» **Assignment**
Provide an exact repetition of every entry, with no word altered.
##### Records provided #####
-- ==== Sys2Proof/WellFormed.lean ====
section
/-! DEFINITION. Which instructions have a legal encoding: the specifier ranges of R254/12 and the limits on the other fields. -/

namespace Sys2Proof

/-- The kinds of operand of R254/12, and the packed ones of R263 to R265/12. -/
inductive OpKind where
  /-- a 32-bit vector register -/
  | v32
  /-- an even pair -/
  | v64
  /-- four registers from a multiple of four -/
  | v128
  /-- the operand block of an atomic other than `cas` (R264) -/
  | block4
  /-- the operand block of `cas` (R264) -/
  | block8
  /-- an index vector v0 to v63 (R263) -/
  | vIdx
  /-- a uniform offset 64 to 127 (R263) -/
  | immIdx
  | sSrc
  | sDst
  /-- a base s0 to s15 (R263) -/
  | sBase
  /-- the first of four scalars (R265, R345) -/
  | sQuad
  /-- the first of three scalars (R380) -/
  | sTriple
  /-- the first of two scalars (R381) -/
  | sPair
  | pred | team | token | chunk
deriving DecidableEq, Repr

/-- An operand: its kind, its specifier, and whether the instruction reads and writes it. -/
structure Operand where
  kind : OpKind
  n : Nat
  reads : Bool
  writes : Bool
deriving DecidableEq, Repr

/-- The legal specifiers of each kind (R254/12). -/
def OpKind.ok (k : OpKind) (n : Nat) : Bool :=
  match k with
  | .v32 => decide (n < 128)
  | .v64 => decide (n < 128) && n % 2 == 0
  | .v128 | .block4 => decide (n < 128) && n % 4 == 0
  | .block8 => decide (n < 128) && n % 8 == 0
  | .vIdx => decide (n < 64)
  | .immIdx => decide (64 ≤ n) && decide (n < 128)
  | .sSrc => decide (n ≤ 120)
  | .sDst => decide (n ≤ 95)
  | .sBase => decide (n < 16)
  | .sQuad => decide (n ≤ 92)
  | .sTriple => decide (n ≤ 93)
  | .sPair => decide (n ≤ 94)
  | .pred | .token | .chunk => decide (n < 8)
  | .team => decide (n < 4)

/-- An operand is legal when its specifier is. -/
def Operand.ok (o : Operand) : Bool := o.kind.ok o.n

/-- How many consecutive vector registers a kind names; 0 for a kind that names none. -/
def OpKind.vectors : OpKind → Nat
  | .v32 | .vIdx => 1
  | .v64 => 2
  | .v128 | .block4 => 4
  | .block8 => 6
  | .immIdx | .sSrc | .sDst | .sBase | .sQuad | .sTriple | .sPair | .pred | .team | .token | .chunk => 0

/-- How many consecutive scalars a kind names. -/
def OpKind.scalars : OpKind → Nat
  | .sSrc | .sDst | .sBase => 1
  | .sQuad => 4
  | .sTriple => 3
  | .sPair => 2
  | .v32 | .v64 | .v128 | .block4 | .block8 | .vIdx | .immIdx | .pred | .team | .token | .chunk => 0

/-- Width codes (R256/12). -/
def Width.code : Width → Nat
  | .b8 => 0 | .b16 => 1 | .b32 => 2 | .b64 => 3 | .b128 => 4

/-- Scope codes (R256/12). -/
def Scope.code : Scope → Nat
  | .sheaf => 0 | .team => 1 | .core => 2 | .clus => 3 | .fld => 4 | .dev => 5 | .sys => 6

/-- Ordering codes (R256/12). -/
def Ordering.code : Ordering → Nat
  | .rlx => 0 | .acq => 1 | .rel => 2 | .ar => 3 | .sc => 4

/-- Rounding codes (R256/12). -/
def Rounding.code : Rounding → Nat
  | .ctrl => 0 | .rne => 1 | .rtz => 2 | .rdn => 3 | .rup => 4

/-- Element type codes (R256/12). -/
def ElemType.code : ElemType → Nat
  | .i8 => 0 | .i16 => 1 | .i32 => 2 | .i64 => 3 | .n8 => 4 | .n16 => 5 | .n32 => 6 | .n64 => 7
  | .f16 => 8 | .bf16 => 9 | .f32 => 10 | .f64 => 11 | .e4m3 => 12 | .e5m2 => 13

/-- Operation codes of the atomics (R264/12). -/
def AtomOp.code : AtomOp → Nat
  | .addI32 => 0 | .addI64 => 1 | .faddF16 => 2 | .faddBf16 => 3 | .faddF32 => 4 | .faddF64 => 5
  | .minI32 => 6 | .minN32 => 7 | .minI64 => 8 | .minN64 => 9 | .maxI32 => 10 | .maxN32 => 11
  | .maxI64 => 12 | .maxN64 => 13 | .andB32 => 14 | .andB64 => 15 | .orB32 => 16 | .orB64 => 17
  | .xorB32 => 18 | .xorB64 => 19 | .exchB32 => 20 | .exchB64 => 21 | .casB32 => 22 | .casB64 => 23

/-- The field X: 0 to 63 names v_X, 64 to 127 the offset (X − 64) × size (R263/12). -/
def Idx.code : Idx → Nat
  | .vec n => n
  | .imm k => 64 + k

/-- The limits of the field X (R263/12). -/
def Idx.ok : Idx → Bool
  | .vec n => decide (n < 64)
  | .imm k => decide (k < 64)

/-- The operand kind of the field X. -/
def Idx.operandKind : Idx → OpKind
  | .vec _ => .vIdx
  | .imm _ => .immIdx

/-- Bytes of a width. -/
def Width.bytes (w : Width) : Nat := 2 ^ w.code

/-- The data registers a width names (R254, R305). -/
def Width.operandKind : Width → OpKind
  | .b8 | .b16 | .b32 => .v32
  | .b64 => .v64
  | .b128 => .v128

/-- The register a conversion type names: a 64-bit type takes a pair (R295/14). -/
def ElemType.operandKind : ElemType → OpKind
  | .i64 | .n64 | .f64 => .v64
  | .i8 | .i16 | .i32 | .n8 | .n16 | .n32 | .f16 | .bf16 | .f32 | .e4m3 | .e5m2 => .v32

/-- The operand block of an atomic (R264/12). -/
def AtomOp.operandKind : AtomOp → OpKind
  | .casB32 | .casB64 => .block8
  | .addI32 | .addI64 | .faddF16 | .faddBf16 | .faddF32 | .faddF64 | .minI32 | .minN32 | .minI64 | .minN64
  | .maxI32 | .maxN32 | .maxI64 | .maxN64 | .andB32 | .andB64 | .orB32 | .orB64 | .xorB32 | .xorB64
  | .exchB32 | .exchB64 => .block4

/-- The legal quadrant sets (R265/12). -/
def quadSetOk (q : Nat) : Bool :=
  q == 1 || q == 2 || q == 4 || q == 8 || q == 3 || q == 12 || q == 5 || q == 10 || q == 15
#####
» **Answer to this task**
-- ==== Sys2Proof/WellFormed.lean ====
section
/-! DEFINITION. Which instructions have a legal encoding: the specifier ranges of R254/12 and the limits on the other fields. -/

namespace Sys2Proof

/-- The kinds of operand of R254/12, and the packed ones of R263 to R265/12. -/
inductive OpKind where
  /-- a 32-bit vector register -/
  | v32
  /-- an even pair -/
  | v64
  /-- four registers from a multiple of four -/
  | v128
  /-- the operand block of an atomic other than `cas` (R264) -/
  | block4
  /-- the operand block of `cas` (R264) -/
  | block8
  /-- an index vector v0 to v63 (R263) -/
  | vIdx
  /-- a uniform offset 64 to 127 (R263) -/
  | immIdx
  | sSrc
  | sDst
  /-- a base s0 to s15 (R263) -/
  | sBase
  /-- the first of four scalars (R265, R345) -/
  | sQuad
  /-- the first of three scalars (R380) -/
  | sTriple
  /-- the first of two scalars (R381) -/
  | sPair
  | pred | team | token | chunk
deriving DecidableEq, Repr

/-- An operand: its kind, its specifier, and whether the instruction reads and writes it. -/
structure Operand where
  kind : OpKind
  n : Nat
  reads : Bool
  writes : Bool
deriving DecidableEq, Repr

/-- The legal specifiers of each kind (R254/12). -/
def OpKind.ok (k : OpKind) (n : Nat) : Bool :=
  match k with
  | .v32 => decide (n < 128)
  | .v64 => decide (n < 128) && n % 2 == 0
  | .v128 | .block4 => decide (n < 128) && n % 4 == 0
  | .block8 => decide (n < 128) && n % 8 == 0
  | .vIdx => decide (n < 64)
  | .immIdx => decide (64 ≤ n) && decide (n < 128)
  | .sSrc => decide (n ≤ 120)
  | .sDst => decide (n ≤ 95)
  | .sBase => decide (n < 16)
  | .sQuad => decide (n ≤ 92)
  | .sTriple => decide (n ≤ 93)
  | .sPair => decide (n ≤ 94)
  | .pred | .token | .chunk => decide (n < 8)
  | .team => decide (n < 4)

/-- An operand is legal when its specifier is. -/
def Operand.ok (o : Operand) : Bool := o.kind.ok o.n

/-- How many consecutive vector registers a kind names; 0 for a kind that names none. -/
def OpKind.vectors : OpKind → Nat
  | .v32 | .vIdx => 1
  | .v64 => 2
  | .v128 | .block4 => 4
  | .block8 => 6
  | .immIdx | .sSrc | .sDst | .sBase | .sQuad | .sTriple | .sPair | .pred | .team | .token | .chunk => 0

/-- How many consecutive scalars a kind names. -/
def OpKind.scalars : OpKind → Nat
  | .sSrc | .sDst | .sBase => 1
  | .sQuad => 4
  | .sTriple => 3
  | .sPair => 2
  | .v32 | .v64 | .v128 | .block4 | .block8 | .vIdx | .immIdx | .pred | .team | .token | .chunk => 0

/-- Width codes (R256/12). -/
def Width.code : Width → Nat
  | .b8 => 0 | .b16 => 1 | .b32 => 2 | .b64 => 3 | .b128 => 4

/-- Scope codes (R256/12). -/
def Scope.code : Scope → Nat
  | .sheaf => 0 | .team => 1 | .core => 2 | .clus => 3 | .fld => 4 | .dev => 5 | .sys => 6

/-- Ordering codes (R256/12). -/
def Ordering.code : Ordering → Nat
  | .rlx => 0 | .acq => 1 | .rel => 2 | .ar => 3 | .sc => 4

/-- Rounding codes (R256/12). -/
def Rounding.code : Rounding → Nat
  | .ctrl => 0 | .rne => 1 | .rtz => 2 | .rdn => 3 | .rup => 4

/-- Element type codes (R256/12). -/
def ElemType.code : ElemType → Nat
  | .i8 => 0 | .i16 => 1 | .i32 => 2 | .i64 => 3 | .n8 => 4 | .n16 => 5 | .n32 => 6 | .n64 => 7
  | .f16 => 8 | .bf16 => 9 | .f32 => 10 | .f64 => 11 | .e4m3 => 12 | .e5m2 => 13

/-- Operation codes of the atomics (R264/12). -/
def AtomOp.code : AtomOp → Nat
  | .addI32 => 0 | .addI64 => 1 | .faddF16 => 2 | .faddBf16 => 3 | .faddF32 => 4 | .faddF64 => 5
  | .minI32 => 6 | .minN32 => 7 | .minI64 => 8 | .minN64 => 9 | .maxI32 => 10 | .maxN32 => 11
  | .maxI64 => 12 | .maxN64 => 13 | .andB32 => 14 | .andB64 => 15 | .orB32 => 16 | .orB64 => 17
  | .xorB32 => 18 | .xorB64 => 19 | .exchB32 => 20 | .exchB64 => 21 | .casB32 => 22 | .casB64 => 23

/-- The field X: 0 to 63 names v_X, 64 to 127 the offset (X − 64) × size (R263/12). -/
def Idx.code : Idx → Nat
  | .vec n => n
  | .imm k => 64 + k

/-- The limits of the field X (R263/12). -/
def Idx.ok : Idx → Bool
  | .vec n => decide (n < 64)
  | .imm k => decide (k < 64)

/-- The operand kind of the field X. -/
def Idx.operandKind : Idx → OpKind
  | .vec _ => .vIdx
  | .imm _ => .immIdx

/-- Bytes of a width. -/
def Width.bytes (w : Width) : Nat := 2 ^ w.code

/-- The data registers a width names (R254, R305). -/
def Width.operandKind : Width → OpKind
  | .b8 | .b16 | .b32 => .v32
  | .b64 => .v64
  | .b128 => .v128

/-- The register a conversion type names: a 64-bit type takes a pair (R295/14). -/
def ElemType.operandKind : ElemType → OpKind
  | .i64 | .n64 | .f64 => .v64
  | .i8 | .i16 | .i32 | .n8 | .n16 | .n32 | .f16 | .bf16 | .f32 | .e4m3 | .e5m2 => .v32

/-- The operand block of an atomic (R264/12). -/
def AtomOp.operandKind : AtomOp → OpKind
  | .casB32 | .casB64 => .block8
  | .addI32 | .addI64 | .faddF16 | .faddBf16 | .faddF32 | .faddF64 | .minI32 | .minN32 | .minI64 | .minN64
  | .maxI32 | .maxN32 | .maxI64 | .maxN64 | .andB32 | .andB64 | .orB32 | .orB64 | .xorB32 | .xorB64
  | .exchB32 | .exchB64 => .block4

/-- The legal quadrant sets (R265/12). -/
def quadSetOk (q : Nat) : Bool :=
  q == 1 || q == 2 || q == 4 || q == 8 || q == 3 || q == 12 || q == 5 || q == 10 || q == 15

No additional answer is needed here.